Title: ANOVA F-value For Feature Selection
Slug: anova_f-value_for_feature_selection
Summary: How to remove irrelevant features using ANOVA F-value for machine learning in Python.
Date: 2017-09-14 12:00
Category: Machine Learning
Tags: Feature Selection Authors: Chris Albon

If the features are categorical, calculate a chi-square ($\chi^{2}$) statistic between each feature and the target vector.
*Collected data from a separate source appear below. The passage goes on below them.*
/-- The units of a VCVT: source values, converted elements and scale lines (R167 to R173). -/
def vcvtUnits (t : Tile) (o : Op) : List (List FVal × List Conv × List Nat) :=
  let sc := wFmt o.w
  let smx := bit (wAux o.w) 6
  let mode := bits (wAux o.w) 4 2
  let d := t.entry (cacheNo o (wOpb o.w))
  let sl := vcLines sc smx
  (List.range (wLen o.w)).map fun u =>
    let blob := memRead t.mem (o.a + 64 * sl * u) (64 * sl)
    let xs := (List.range 512).map (vcSource sc smx blob)
    let rs := (List.range 512).map fun i => match mode with | 0 => Rnd.rne | 1 => .rtz | _ => .sr (t.draw d (512 * u + i))
    (xs, vcUnit (bits (wAux o.w) 0 4) (bit (wAux o.w) 7) rs xs)

/-- The lines that the units of format `dc` are written as. -/
def vcvtLines (dc : Nat) (us : List (List FVal × List Conv × List Nat)) : List (Nat × Bool) :=
  (us.flatMap fun u => unpackElems 512 (packElems (vcBits dc) (u.2.1.map fun x => x.out.bits)) 0 (vcBits dc) ++ u.2.2).map fun v => (v, false)

/-- The flags that the units set (R194). -/
def vcvtFlags (us : List (List FVal × List Conv × List Nat)) : FlagSet :=
  let cs := us.flatMap fun u => u.2.1
  { inexact := some (cs.any fun x => x.out.inexact), saturated := some (cs.any fun x => x.out.clamped),
    nonfinite := some ((us.any fun u => u.1.any FVal.nonFinite) || cs.any fun x => x.elem.nonfin) }

def vcvtEffect (s : State) (o : Op) : Eff :=
  let us := vcvtUnits (s.tile o.tile) o
  let dc := bits (wAux o.w) 0 4
  let mode := bits (wAux o.w) 4 2
  let e := cacheNo o (wOpb o.w)
  let s2 := (s.opLines o (o.d / 64) (vcvtLines dc us)).setFlags o (vcvtFlags us)
  let s3 := if mode = 2 then s2.modTile o.tile fun t => t.advanceBase e (512 * wLen o.w) else s2
  vxeCheck s o (if mode = 2 then [e] else []) [] (stagesVcvt o)
    (.done (s3.stats o (o.d / 64) (us.flatMap fun u => vcElemLines (vcBits dc) (bit (wAux o.w) 7) (u.2.1.map fun x => x.elem))))

def vcvtSpec : OpSpec :=
  { enc := fun _ o =>
      let sc := wFmt o.w
      let dc := bits (wAux o.w) 0 4
      let mode := bits (wAux o.w) 4 2
      { opd := .mem, opa := .mem, opb := if mode = 2 then .idx 4 else .none
        fields := decide (sc ≤ 10) && decide (dc ≤ 10) && decide (mode ≠ 3) &&
          (!bit (wAux o.w) 6 || (decide (4 ≤ sc) && decide (sc ≤ 9))) && (!bit (wAux o.w) 7 || (decide (4 ≤ dc) && decide (dc ≤ 9)))
        needLen := true }
    accs := fun _ o =>
      let nd := wLen o.w * vcLines (bits (wAux o.w) 0 4) (bit (wAux o.w) 7)
      let ns := wLen o.w * vcLines (wFmt o.w) (bit (wAux o.w) 6)
      [{ fld := 0, foot := 64 * nd, reach := .tile nd 64 false true },
       { fld := 1, foot := 64 * ns, reach := .tile ns 64 true false, consumer := 2 }]
    effect := vcvtEffect }

def execVcvt (tile thread : Nat) (w : BitVec 128) (s : State) : Host.Outcome State Fault Refusal :=
  runOp (.vcvt tile thread w) tile thread w vcvtSpec s

/-! ### Reductions (R174 to R178) -/

/-- A partial of a lane or of the tree: `none` is empty (R174). -/
def foldPart {α : Type} (f : α → α → α) : Option α → Option α → Option α
  | none, y => y
  | x, none => x
  | some x, some y => some (f x y)

/-- The reduction of R174 of the included elements, each with its position: `first` starts an empty lane, `fold` goes on,
`join` combines two partials. -/
def reduceWith {α β : Type} (lanes : Nat) (first : β → α) (fold : α → β → α) (join : α → α → α) (xs : List (Nat × β)) : Option α :=
  let lane := fun i => (xs.filter fun x => decide (x.1 % lanes = i)).foldl
    (fun acc x => match acc with | none => some (first x.2) | some p => some (fold p x.2)) none
  pairTree (foldPart join) none ((List.range lanes).map lane)

/-- Of two candidates (value, index), the one that MAX (`hi`) or MIN keeps: the first NaN, or the larger or smaller value,
and among equals the smaller index (R177). -/
def pickExtreme (hi : Bool) (x y : FVal × Nat) : FVal × Nat :=
  let low := if x.2 ≤ y.2 then x else y
  if x.1 = .nan then (if y.1 = .nan then low else x)
  else if y.1 = .nan then y
  else if fLe x.1 y.1 && fLe y.1 x.1 then low
  else if fLe x.1 y.1 = hi then y else x

/-- What a reduction yields: value, variance, index (R176). -/
def vredValue (fn : Nat) (f : FloatFmt) (lanes : Nat) (xs : List (Nat × FVal)) : FVal × FVal × Nat :=
  let r := rnd f
  let sum := reduceWith lanes id (fun p x => r (fAdd p x)) (fun a b => r (fAdd a b)) xs
  let mean := match sum with | none => fPosZero | some v => r (fDiv v (fNat xs.length))
  match fn with
  | 0 => (sum.getD fPosZero, fPosZero, 0xFFFFFFFF)
  | 1 => ((reduceWith lanes id (fun p x => r (fMul p x)) (fun a b => r (fMul a b)) xs).getD fOne, fPosZero, 0xFFFFFFFF)
  | 6 => (mean, fPosZero, 0xFFFFFFFF)
  | 7 =>
    let sq := reduceWith lanes (fun x => let d := r (fAdd x (fNeg mean)); r (fAdd (fMul d d) fPosZero))
      (fun p x => let d := r (fAdd x (fNeg mean)); r (fAdd (fMul d d) p)) (fun a b => r (fAdd a b)) xs
    (mean, (match sq with | none => fPosZero | some v => r (fDiv v (fNat xs.length))), 0xFFFFFFFF)
  | _ =>
    let hi := decide (fn = 2) || decide (fn = 4)
    match reduceWith lanes id (pickExtreme hi) (pickExtreme hi) (xs.map fun x => (x.1, (x.2, x.1))) with
    | none => (.inf hi, fPosZero, 0xFFFFFFFF)
    | some (v, i) => (v, fPosZero, if fn = 4 || fn = 5 then i else 0xFFFFFFFF)

/-- Mask lines of a reduction of `n` elements (R175). -/
def maskLines (n : Nat) : Nat := ceilDiv n 512

def vredEffect (s : State) (o : Op) : Eff :=
  let t := s.tile o.tile
  let c := bits (wFmt o.w) 0 2
  let fn := bits (wAux o.w) 0 3
  let f := vArith c
  let all := t.velems c (o.a / 64) (wLen o.w)
  let mask := if wOpb o.w = noneForm then none else some (memRead t.mem o.b (64 * maskLines all.length))
  let limit := if bit (wAux o.w) 6 then some (o.pre.getK (bits (wAux o.w) 3 3)) else none
  let xs := ((List.range all.length).zip all).filter fun x =>
    (match mask with | none => true | some m => bit m x.1) && (match limit with | none => true | some k => decide (x.1 < k))
  match vredValue fn f (if c = 1 then 4 else 16) xs with
  | (v, q, i) =>
    let status := b2n xs.isEmpty + 2 * b2n (xs.any fun x => x.2.nonFinite)
    let line := enc f v + (if fn = 7 then enc f q else 0) * 2 ^ 64 + i * 2 ^ 128 + xs.length * 2 ^ 160 + status * 2 ^ 192
    let s1 := s.opLine o (o.d / 64) line false
    vxeCheck s o [] [] (stagesVred o) (.done (s1.setFlags o { empty := some xs.isEmpty, nonfinite := some (v.nonFinite || q.nonFinite) }))

def vredSpec : OpSpec :=
  { enc := fun _ o =>
      { opd := .mem, opa := .mem, opb := .memOrNone, fields := decide (wFmt o.w < 4) && decide (wAux o.w < 128), needLen := true }
    accs := fun _ o =>
      let m := maskLines (wLen o.w * vPer (bits (wFmt o.w) 0 2))
      [{ fld := 0, foot := 64, reach := .tile 1 64 false true },
       { fld := 1, foot := 64 * wLen o.w, reach := .tile (wLen o.w) 64 true false, consumer := 2 }] ++
      (if wOpb o.w = noneForm then [] else [{ fld := 2, foot := 64 * m, reach := .tile m 64 true false, consumer := 2 }])
    effect := vredEffect }

def execVred (tile thread : Nat) (w : BitVec 128) (s : State) : Host.Outcome State Fault Refusal :=
  runOp (.vred tile thread w) tile thread w vredSpec s

/-! ### VNORM -/

/-- Fields that every function of VNORM shares (R155). -/
def vnormFields (o : Op) (fn len : Nat) : Bool :=
  decide (bits (wFmt o.w) 0 2 = fn) && (decide (fn = 0) || decide (wFmt o.w < 4)) && decide (wAux o.w < 4) &&
    (decide (fn = 0) || decide (wLen o.w = len))

/-- VNORM ACC (R180); its row also takes the words whose FMT names no function, which are illegal. -/
def vnormAccSpec : OpSpec :=
  { enc := fun _ o => { opa := .mem, fields := vnormFields o 0 0, needLen := true }
    accs := fun _ o => [{ fld := 1, foot := 64 * wLen o.w, reach := .tile (wLen o.w) 64 true false, consumer := 2 }]
    effect := fun s o => vxeCheck s o [] [normNo o (wAux o.w)] stagesAcc (.done (s.modTile o.tile fun t =>
      t.setNorm o (wAux o.w) ((t.norm o (wAux o.w)).taps 0 (t.velems (bits (wFmt o.w) 2 2) (o.a / 64) (wLen o.w))))) }

def execVnormAcc (tile thread : Nat) (w : BitVec 128) (s : State) : Host.Outcome State Fault Refusal :=
  runOp (.vnormAcc tile thread w) tile thread w vnormAccSpec s

/-- The report of a VNORM READ into a CALIPERS line (R224): layer and quantity. -/
def Tile.caliper (t : Tile) (l : Nat) : Option (Nat × Nat) :=
  match t.tagOf l with
  | some e =>
    let x := l - regBase e
    if tagClass e = 2 && decide (x % 8 ≤ 4) then some (tagId e + x / 8, x % 8) else none
  | none => none

/-- The report leaves in VC1, once over reruns (R106, R222: DEDUCED), and never from a pool tile. -/
def State.reportCaliper (s : State) (o : Op) (l x count : Nat) (nonfinite : Bool) : State :=
  match (s.tile o.tile).caliper l with
  | none => s
  | some (layer, q) =>
    let item (t : Tile) : Tile :=
      (t.digestBytes o.thread (layer + q * 2 ^ 32) 8).digestBytes o.thread (x + count * 2 ^ 64 + b2n nonfinite * 2 ^ 128) 17
    match (s.modTile o.tile item).counted o with
    | (true, s1) => s1
    | (false, s1) =>
      if (s.tile o.tile).shadow.isSome then s1
      else { s1 with nextId := s1.nextId + 1, telItems := s1.telItems ++
        [{ id := s1.nextId, tile := o.tile, ctx := o.ctx, body := .calipers layer q x count nonfinite, stamp := s1.stampNow }] }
However, if the features are quantitative, compute the ANOVA F-value between each feature and the target vector.

The F-value scores examine if, when we group the numerical feature by the target vector, the means for each group are significantly different.

Preliminaries



In [10]:

    
# Load libraries
from sklearn.datasets import load_iris
from sklearn.feature_selection import SelectKBest
from sklearn.feature_selection import f_classif

Load Data



In [11]:

    
# Load iris data
iris = load_iris()

# Create features and target
X = iris.data
y = iris.target

Select Features With Best ANOVA F-Values



In [12]:

    
# Create an SelectKBest object to select features with two best ANOVA F-Values
fvalue_selector = SelectKBest(f_classif, k=2)

# Apply the SelectKBest object to the features and target
X_kbest = fvalue_selector.fit_transform(X, y)

View Results



In [13]:

    
# Show results
print('Original number of features:', X.shape[1])
print('Reduced number of features:', X_kbest.shape[1])









    



Original number of features: 4
Reduced number of features: 2